AMERICAN HISTORY
Across the divide
CONGRESS UNANIMOUSLY PASSED the Yosemite Grant in 1864 when the country was engaged in a fratricidal war. The vote came on the heels of the divisive congressional debate over the 13th Amendment to the Constitution to end slavery. When President Abraham Lincoln signed the grant establishing the nation’s first protected wilderness, many interpreted it as an early act of reconciliation. Even in the midst of our bloodiest war, we were able to agree that a place of such beauty, a land that makes our spirits soar, individually and as a people, should be preserved for current and future generations.
Six decades later, in 1927, a Japanese immigrant and artist, Chiura Obata, was invited to accompany a small group of artists on a summer journey to Yosemite. Despite the xenophobic climate in California when Obata arrived early in the century, over time he had received accolades for his work. But it was Obata’s Yosemite journey that summer that inspired his best-known paintings. He called it ““the greatest harvest of my whole life and future in painting.” From his Sierra camp, he wrote to his wife Haruko, “After the passing of a thunderstorm, the freshly brightened colors vanish as the evening falls. As the deep blues turn to purple, one can still hear the melody of a thousand streams.”
Over six weeks, Obata created an estimated one hundred and fifty sumi-e drawings and watercolors, almost single-handedly renewing the fine painting tradition in Yosemite. Returning for two years to Japan in 1929, Obata employed some of that nation’s finest woodcut artists to make block prints from the paintings. A perfectionist, he often used one hundred or more passes to achieve subtle color wash effects in a medium originally designed for flat color.
In 1932, Obata was appointed as an art instructor at UC Berkeley and mounted several exhibitions of his work. His reputation grew over the next decade. But after the outbreak of WWII, and over the protestations of UC President Robert Sproul, Obata was sent to a the Tanforan Assembly Center and then the Japanese-American internment camp in Topaz, located in the Utah desert. Remarkably, he established art schools in both places and continued to produce paintings in the camp. After the war, he returned to the university, where he taught for another eight years.
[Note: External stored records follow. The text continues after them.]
-- ==== Sys2Proof/Laws/Ops.lean ====
section
/-! SUPPORT. What each shared operation can do, said once. -/

namespace Sys2Proof.Machine

open Config (Params)

/-! ### Accepting a request (R238) -/

theorem State.accept_live (s : State) (start : Panel → Panel) (hl : s.panel.life = .live) (hf : s.panel.fsm = .idle) :
    s.accept start = .next (s.onPanel start) := by
  simp [State.accept, hl, hf]

theorem State.accept_destroyed (s : State) (start : Panel → Panel) (hl : s.panel.life = .destroyed)
    (hf : s.panel.fsm = .idle) : s.accept start = .next (s.onPanel (·.setFault .useAfterDestroy)) := by
  simp [State.accept, hl, hf]

theorem State.accept_absent (s : State) (start : Panel → Panel) (hl : s.panel.life = .absent)
    (hf : s.panel.fsm = .idle) : s.accept start = .refused .noObject := by
  simp [State.accept, hl, hf]

theorem State.accept_busy (s : State) (start : Panel → Panel) (hf : s.panel.fsm ≠ .idle) :
    s.accept start = .next (s.onPanel (·.setFault .concurrentCall)) := by
  simp [State.accept, hf]

/-- Every way a request can be accepted. -/
theorem State.accept_cases {s t : State} {start : Panel → Panel} (h : s.accept start = .next t) :
    (s.panel.fsm = .idle ∧ s.panel.life = .live ∧ t = s.onPanel start) ∨
    (s.panel.fsm = .idle ∧ s.panel.life = .destroyed ∧ t = s.onPanel (·.setFault .useAfterDestroy)) ∨
    (s.panel.fsm ≠ .idle ∧ t = s.onPanel (·.setFault .concurrentCall)) := by
  by_cases hf : s.panel.fsm = .idle
  · cases hl : s.panel.life with
    | live => rw [s.accept_live start hl hf] at h; cases h; exact .inl ⟨hf, rfl, rfl⟩
    | destroyed => rw [s.accept_destroyed start hl hf] at h; cases h; exact .inr (.inl ⟨hf, rfl, rfl⟩)
    | absent => rw [s.accept_absent start hl hf] at h; cases h
  · rw [s.accept_busy start hf] at h; cases h; exact .inr (.inr ⟨hf, rfl⟩)

/-! ### Free draws -/

theorem State.ask_listed (s : State) (b : Bool) (rest : List Bool) (h : s.answers = b :: rest) :
    s.ask = (b, { s with answers := rest }) := by
  simp [State.ask, h]

@[simp] theorem State.ask_panel (s : State) : s.ask.2.panel = s.panel := by unfold State.ask; split <;> rfl
@[simp] theorem State.ask_others (s : State) : s.ask.2.others = s.others := by unfold State.ask; split <;> rfl
@[simp] theorem State.ask_params (s : State) : s.ask.2.params = s.params := by unfold State.ask; split <;> rfl
@[simp] theorem State.ask_mem (s : State) : s.ask.2.mem = s.mem := by unfold State.ask; split <;> rfl
@[simp] theorem State.ask_reqs (s : State) : s.ask.2.reqs = s.reqs := by unfold State.ask; split <;> rfl
@[simp] theorem State.ask_inputs (s : State) : s.ask.2.inputs = s.inputs := by unfold State.ask; split <;> rfl

/-! ### Transactions -/

theorem State.submit_emitted (s : State) (i : Instr) (t : Transaction) (h : s.panel.nextRow = some i) :
    s.submit i t = .next (s.onPanel fun p => { p with bus := .submitted t }) := by
  simp [State.submit, h]

theorem State.submit_cases {s u : State} {i : Instr} {t : Transaction} (h : s.submit i t = .next u) :
    s.panel.nextRow = some i ∧ u = s.onPanel fun p => { p with bus := .submitted t } := by
  unfold State.submit at h
  split at h
  · cases h; exact ⟨‹_›, rfl⟩
  · cases h

theorem State.transmit_emitted (s : State) (i : Instr) (t : Transaction) (f : BusTxn) (h : s.panel.nextRow = some i) :
    s.transmit i t f = .next (s.onPanel fun p => { p with bus := .awaiting t, hist := p.hist ++ [.bus f] }) := by
  simp [State.transmit, h]

theorem State.transmit_cases {s u : State} {i : Instr} {t : Transaction} {f : BusTxn}
    (h : s.transmit i t f = .next u) : s.panel.nextRow = some i ∧
      u = s.onPanel fun p => { p with bus := .awaiting t, hist := p.hist ++ [.bus f] } := by
  unfold State.transmit at h
  split at h
  · cases h; exact ⟨‹_›, rfl⟩
  · cases h

theorem tooLong_of_fits {par : Params} {op : Byte} {payload : List Byte} (h : payloadFits par payload.length) :
    tooLong par (.cmd op payload) = false := by
  unfold tooLong
  cases hm : par.maxPayload with
  | none => simp
  | some limit => simpa using h limit hm

theorem tooLong_nil (par : Params) (op : Byte) : tooLong par (.cmd op []) = false :=
  tooLong_of_fits (by intro _ _; simp)

@[simp] theorem tooLong_pix (par : Params) (op : Byte) (buf n : Nat) : tooLong par (.pix op buf n) = false := rfl

theorem State.answer_listed (s : State) (t : Transaction) (b : Bool) (rest : List Bool)
    (hf : tooLong s.params t = false) (h : s.answers = b :: rest) :
    s.answer t = { s with answers := rest, panel := s.panel.acknowledge t b } := by
  simp [State.answer, hf, s.ask_listed b rest h, State.onPanel]

theorem State.answer_tooLong (s : State) (t : Transaction) (h : tooLong s.params t = true) :
    s.answer t = s.onPanel (·.acknowledge t false) := by
  simp [State.answer, h]

/-- Whatever the environment answers, only the addressed panel and the answers move. -/
theorem State.answer_panel (s : State) (t : Transaction) : ∃ ok, (s.answer t).panel = s.panel.acknowledge t ok := by
  unfold State.answer
  split
  · exact ⟨false, rfl⟩
  · exact ⟨s.ask.1, by simp⟩

@[simp] theorem State.answer_others (s : State) (t : Transaction) : (s.answer t).others = s.others := by
  unfold State.answer; split <;> simp
@[simp] theorem State.answer_params (s : State) (t : Transaction) : (s.answer t).params = s.params := by
  unfold State.answer; split <;> simp
@[simp] theorem State.answer_mem (s : State) (t : Transaction) : (s.answer t).mem = s.mem := by
  unfold State.answer; split <;> simp
@[simp] theorem State.answer_inputs (s : State) (t : Transaction) : (s.answer t).inputs = s.inputs := by
  unfold State.answer; split <;> simp
@[simp] theorem State.answer_reqs (s : State) (t : Transaction) : (s.answer t).reqs = s.reqs := by
  unfold State.answer; split <;> simp

theorem Panel.acknowledge_err (p : Panel) (t : Transaction) :
    p.acknowledge t false = { p with
      fsm := .idle, bus := .free, hold := none
      hist := p.hist ++ [.ack false, .status (.transportError t.op8)] } := by
  simp [Panel.acknowledge, Panel.finish]

theorem Panel.acknowledge_cmd (p : Panel) (op : Byte) (payload : List Byte) :
    p.acknowledge (.cmd op payload) true =
      Panel.afterOk { p with bus := .free, hist := p.hist ++ [.ack true] } := rfl

theorem Panel.acknowledge_pix (p : Panel) (op : Byte) (buf n : Nat) :
    p.acknowledge (.pix op buf n) true = Panel.afterOk { p with
      bus := .free, hist := p.hist ++ [.ack true], pending := p.pending ++ [⟨buf, n, p.sendRaced⟩] } := rfl

/-! ### Host writes (R74, R76) -/

/-- A host write touches nothing of an object but its faults and the marks of its transfers. -/
theorem Panel.noteWrite_frame (p : Panel) (a : Nat) : p.noteWrite a = { p with
    faults := (p.noteWrite a).faults, pending := (p.noteWrite a).pending, sendRaced := (p.noteWrite a).sendRaced } := by
  unfold Panel.noteWrite; split <;> rfl

/-- In IDLE no draw is in progress. -/
theorem Panel.drawBuffer_idle (p : Panel) (h : p.fsm = .idle) : p.drawBuffer = none := by
  simp [Panel.drawBuffer, h]

end Sys2Proof.Machine
end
Obata’s work as an artist and teacher introduced sumi-e painting and other Japanese methods and aesthetic traditions to numerous American artists. Several major museums have collected his work. Summarizing his legacy, art historian Susan Landauer writes: “An individualist, Obata believed in giving free range to his poetic voice and in making the best of his resources, which, encompassing the traditions and innovations of both the East and the West, were vast indeed. Finally, Obata’s accomplishment reflects the courage with which he faced the project of being an Asian artist in a hostile society. It was in order to transcend that hostility that he kept his gaze trained so intently on the timeless beauty of the California landscape.”
Obata died in 1975 at the age of 89. He did not live to see President Ronald Reagan sign the Civil Liberties Act of 1988, which included an apology and compensation for eighty-two thousand Americans of Japanese descent who were incacerated in camps during WWII. And four years ago, the California legislature designated a portion of Highway 120 running through Yosemite as the “Chiura Obata Great Nature Memorial Highway.”
Chiura Obata and his paintings are featured in a chapter of the book I edited and designed for an exhibition I co-curated, Yosemite: A Storied Landscape, at the California Historical Society in San Francisco in 2015. The book is available as a free download on Apple Books. It includes an interactive feature showing how Obata achieved nuanced color effects in his block prints.
HARD TO BELIEVE we’ve published fifty weeklies of Wild Things. As we warned our readers at the beginning, we’ve strayed over a variety of subjects, from personal stories to health and science to wildlife and photography. I once worked on a weekly newspaper and had not been on a weekly publication schedule in over forty years. What was I thinking?? In truth, Barbara and I (mostly) enjoy the challenge of coming up with new stories each week and have a fine time working them over with each other. With luck, we’ll be able to keep up the pace in 2025. Thanks for staying with us and especially for your comments. Hearing from you is one of the things that keeps us going. —Kerry
Nothing moves me more readily to tears of bitter regret and sadness than the stories of the gifted Japanese families interred in camps during WWII. There's something about those stories and the magnanimity with which the survivors of those camps continued to live and give their talents that undoes me. I was born in the midst of that war, but I had never heard about the internment camps until Ed Tsutakawa, owner of Litho-Art printshop in Spokane, Washington, told me the stories about the effects of the war on families like his and the founders of the Uwajimia market and the stunning Kubota Gardens in Seattle. Such grace under unimaginable trauma. I'll look for Chiura Obata's work, thank you.
Wonderful imagery. Hard to believe he could get his brushwork captured as woodblock prints. We enjoy every column you create. Thank you!